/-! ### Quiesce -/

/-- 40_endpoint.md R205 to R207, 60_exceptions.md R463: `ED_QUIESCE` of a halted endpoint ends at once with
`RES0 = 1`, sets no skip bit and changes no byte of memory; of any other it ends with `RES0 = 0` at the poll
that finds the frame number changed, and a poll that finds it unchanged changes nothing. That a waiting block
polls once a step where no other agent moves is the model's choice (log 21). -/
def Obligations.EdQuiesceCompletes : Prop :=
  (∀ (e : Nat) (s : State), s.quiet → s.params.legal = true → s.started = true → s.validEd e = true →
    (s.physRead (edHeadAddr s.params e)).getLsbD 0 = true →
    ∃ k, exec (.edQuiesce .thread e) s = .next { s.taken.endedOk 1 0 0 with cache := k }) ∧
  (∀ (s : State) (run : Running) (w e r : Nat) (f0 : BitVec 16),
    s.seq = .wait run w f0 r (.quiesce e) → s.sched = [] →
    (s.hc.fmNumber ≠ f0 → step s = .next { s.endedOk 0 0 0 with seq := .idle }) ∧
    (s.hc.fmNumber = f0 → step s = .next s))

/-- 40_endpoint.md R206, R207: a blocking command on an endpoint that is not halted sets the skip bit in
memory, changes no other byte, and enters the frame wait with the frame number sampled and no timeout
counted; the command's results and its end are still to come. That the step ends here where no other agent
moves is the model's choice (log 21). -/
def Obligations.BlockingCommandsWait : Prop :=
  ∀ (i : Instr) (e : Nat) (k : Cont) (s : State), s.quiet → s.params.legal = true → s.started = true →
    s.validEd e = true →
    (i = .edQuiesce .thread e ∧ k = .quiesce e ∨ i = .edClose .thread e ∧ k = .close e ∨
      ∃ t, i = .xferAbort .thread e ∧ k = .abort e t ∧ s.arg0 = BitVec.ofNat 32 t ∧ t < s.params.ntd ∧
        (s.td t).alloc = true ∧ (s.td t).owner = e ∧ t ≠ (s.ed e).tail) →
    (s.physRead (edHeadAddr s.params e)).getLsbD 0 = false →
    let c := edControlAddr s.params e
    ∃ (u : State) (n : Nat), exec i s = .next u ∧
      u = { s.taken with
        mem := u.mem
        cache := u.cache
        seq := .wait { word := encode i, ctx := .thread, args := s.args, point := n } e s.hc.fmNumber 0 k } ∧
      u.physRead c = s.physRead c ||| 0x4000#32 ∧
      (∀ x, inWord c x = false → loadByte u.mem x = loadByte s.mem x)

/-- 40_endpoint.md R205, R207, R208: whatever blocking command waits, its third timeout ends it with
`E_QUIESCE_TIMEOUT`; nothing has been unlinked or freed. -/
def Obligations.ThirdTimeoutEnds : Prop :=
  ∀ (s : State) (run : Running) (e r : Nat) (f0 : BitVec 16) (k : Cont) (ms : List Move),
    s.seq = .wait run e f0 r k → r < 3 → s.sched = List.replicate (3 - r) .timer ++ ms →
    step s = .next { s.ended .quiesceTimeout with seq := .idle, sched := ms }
══════════
The answer should consist of every line above in which "where" appears.

polls once a step where no other agent moves is the model's choice (log 21). -/
counted; the command's results and its end are still to come. That the step ends here where no other agent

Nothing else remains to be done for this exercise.